▸ **EXERCISE DETAILS**: Look through the records below for the line with "abbrev State.withLog (s". Return that line and each one after it up to and including the line with "abbrev State.withTrv (s", exactly.
::::::
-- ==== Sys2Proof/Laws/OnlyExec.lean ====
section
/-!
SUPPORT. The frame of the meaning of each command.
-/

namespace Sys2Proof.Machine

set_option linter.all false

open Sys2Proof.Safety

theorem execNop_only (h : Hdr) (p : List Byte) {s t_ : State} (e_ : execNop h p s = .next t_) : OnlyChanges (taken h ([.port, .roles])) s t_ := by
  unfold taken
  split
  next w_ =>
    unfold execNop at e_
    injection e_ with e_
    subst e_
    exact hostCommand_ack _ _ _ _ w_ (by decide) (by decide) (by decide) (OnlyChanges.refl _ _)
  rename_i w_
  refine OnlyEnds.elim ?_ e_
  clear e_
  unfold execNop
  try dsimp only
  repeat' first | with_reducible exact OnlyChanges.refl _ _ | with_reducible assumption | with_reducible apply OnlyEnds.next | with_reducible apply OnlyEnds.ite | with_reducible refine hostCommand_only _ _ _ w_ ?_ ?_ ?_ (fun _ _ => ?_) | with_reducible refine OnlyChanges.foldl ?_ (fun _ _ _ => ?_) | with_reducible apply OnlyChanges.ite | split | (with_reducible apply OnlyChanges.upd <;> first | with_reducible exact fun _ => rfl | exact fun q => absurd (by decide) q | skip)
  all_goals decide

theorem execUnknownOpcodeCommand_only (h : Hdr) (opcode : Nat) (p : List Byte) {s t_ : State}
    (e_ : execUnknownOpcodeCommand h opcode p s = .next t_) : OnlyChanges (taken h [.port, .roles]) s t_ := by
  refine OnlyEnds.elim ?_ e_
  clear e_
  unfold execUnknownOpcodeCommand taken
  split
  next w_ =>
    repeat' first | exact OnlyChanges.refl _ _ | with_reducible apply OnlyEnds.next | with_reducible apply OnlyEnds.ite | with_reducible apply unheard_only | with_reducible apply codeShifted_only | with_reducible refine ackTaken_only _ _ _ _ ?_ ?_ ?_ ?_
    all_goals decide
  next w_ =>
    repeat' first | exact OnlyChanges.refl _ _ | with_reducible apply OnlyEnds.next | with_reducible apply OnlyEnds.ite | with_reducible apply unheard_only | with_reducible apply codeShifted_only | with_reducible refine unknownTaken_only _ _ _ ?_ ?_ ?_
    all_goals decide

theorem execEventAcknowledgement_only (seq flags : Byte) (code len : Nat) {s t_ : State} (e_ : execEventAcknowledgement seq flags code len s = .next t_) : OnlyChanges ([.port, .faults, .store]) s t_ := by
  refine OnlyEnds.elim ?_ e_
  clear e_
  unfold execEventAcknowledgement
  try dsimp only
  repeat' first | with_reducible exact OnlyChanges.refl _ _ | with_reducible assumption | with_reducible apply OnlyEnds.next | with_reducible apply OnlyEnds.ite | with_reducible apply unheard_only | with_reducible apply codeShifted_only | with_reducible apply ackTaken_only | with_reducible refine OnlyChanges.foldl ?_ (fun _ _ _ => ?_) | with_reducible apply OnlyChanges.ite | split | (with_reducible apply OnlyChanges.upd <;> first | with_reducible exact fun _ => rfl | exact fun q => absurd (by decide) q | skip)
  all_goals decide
::::::
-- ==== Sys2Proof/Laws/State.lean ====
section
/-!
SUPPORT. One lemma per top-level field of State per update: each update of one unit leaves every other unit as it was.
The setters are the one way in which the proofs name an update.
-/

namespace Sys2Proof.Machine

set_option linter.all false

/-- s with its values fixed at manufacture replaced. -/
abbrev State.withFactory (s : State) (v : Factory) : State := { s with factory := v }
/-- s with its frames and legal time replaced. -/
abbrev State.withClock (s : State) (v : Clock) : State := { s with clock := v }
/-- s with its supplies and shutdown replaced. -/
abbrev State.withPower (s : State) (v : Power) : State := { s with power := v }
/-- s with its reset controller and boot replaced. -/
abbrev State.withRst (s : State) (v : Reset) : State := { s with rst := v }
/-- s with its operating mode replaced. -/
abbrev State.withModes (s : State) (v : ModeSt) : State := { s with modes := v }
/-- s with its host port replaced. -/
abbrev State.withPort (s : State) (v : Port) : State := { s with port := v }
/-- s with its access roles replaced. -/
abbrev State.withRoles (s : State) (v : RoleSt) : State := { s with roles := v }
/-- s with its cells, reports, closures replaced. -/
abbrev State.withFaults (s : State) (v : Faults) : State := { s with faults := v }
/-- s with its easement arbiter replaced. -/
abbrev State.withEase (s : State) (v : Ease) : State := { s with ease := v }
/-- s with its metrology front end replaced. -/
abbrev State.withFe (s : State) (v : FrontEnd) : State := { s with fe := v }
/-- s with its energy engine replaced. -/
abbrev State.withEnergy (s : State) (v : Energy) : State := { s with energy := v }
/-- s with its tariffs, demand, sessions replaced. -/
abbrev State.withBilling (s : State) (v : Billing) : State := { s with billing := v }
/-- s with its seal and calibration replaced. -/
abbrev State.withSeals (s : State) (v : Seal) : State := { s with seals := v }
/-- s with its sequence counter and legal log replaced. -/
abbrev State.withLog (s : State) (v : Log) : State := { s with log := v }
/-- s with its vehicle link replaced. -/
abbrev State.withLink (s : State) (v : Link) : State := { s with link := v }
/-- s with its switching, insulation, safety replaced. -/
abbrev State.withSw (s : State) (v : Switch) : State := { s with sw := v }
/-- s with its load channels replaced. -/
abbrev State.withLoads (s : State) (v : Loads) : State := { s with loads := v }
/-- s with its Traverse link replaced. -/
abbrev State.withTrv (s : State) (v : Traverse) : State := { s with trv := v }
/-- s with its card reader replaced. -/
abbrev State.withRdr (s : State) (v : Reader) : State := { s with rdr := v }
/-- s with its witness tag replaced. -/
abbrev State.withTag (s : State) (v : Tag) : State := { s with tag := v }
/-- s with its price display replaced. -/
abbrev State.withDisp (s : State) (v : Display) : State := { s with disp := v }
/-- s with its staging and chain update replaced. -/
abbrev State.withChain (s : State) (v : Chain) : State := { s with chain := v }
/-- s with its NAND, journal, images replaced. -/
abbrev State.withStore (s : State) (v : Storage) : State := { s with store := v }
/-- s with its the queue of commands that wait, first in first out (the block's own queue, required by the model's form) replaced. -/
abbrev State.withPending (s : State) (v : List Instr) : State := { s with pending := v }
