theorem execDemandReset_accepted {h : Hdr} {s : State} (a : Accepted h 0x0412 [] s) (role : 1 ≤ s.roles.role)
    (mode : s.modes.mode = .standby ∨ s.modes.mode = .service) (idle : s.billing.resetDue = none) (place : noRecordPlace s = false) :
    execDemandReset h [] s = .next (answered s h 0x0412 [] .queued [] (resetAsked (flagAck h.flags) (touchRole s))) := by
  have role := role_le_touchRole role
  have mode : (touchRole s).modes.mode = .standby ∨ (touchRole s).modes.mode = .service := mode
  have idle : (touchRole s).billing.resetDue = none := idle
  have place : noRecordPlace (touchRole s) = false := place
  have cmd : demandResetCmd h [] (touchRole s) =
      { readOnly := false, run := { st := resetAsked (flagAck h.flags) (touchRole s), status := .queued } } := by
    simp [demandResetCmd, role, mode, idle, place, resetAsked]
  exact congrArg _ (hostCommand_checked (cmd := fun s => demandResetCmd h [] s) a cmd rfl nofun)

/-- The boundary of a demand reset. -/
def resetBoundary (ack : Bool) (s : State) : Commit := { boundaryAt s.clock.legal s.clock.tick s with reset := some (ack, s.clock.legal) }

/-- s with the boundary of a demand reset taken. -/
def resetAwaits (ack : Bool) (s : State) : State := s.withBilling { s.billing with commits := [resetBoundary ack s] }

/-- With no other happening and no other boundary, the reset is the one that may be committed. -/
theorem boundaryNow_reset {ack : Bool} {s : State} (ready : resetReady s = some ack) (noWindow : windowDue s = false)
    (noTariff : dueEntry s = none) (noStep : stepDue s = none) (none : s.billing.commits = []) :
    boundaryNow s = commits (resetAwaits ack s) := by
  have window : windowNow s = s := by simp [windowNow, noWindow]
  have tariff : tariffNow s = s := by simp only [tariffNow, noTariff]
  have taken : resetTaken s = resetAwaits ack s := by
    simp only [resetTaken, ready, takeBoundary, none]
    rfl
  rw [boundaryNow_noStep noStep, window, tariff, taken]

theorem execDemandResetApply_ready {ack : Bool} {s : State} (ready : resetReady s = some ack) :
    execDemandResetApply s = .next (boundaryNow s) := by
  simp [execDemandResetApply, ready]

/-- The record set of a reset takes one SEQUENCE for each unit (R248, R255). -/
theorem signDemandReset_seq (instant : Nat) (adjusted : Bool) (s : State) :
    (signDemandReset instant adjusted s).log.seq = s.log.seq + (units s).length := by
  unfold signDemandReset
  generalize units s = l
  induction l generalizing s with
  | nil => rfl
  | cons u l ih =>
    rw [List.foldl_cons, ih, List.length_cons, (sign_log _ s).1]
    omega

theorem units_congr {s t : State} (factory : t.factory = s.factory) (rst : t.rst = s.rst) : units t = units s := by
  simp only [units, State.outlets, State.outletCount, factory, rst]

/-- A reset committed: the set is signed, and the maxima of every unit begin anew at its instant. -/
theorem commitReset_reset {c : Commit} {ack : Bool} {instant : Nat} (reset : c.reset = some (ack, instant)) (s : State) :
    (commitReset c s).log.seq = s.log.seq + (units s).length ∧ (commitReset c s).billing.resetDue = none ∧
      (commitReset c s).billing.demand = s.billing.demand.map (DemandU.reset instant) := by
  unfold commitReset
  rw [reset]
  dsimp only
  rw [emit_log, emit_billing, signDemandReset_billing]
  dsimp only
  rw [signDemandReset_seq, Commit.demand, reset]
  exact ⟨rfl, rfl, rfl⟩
::::::
▸ **TASK RESPONSE**:
abbrev State.withLog (s : State) (v : Log) : State := { s with log := v }
/-- s with its vehicle link replaced. -/
abbrev State.withLink (s : State) (v : Link) : State := { s with link := v }
/-- s with its switching, insulation, safety replaced. -/
abbrev State.withSw (s : State) (v : Switch) : State := { s with sw := v }
/-- s with its load channels replaced. -/
abbrev State.withLoads (s : State) (v : Loads) : State := { s with loads := v }
/-- s with its Traverse link replaced. -/
abbrev State.withTrv (s : State) (v : Traverse) : State := { s with trv := v }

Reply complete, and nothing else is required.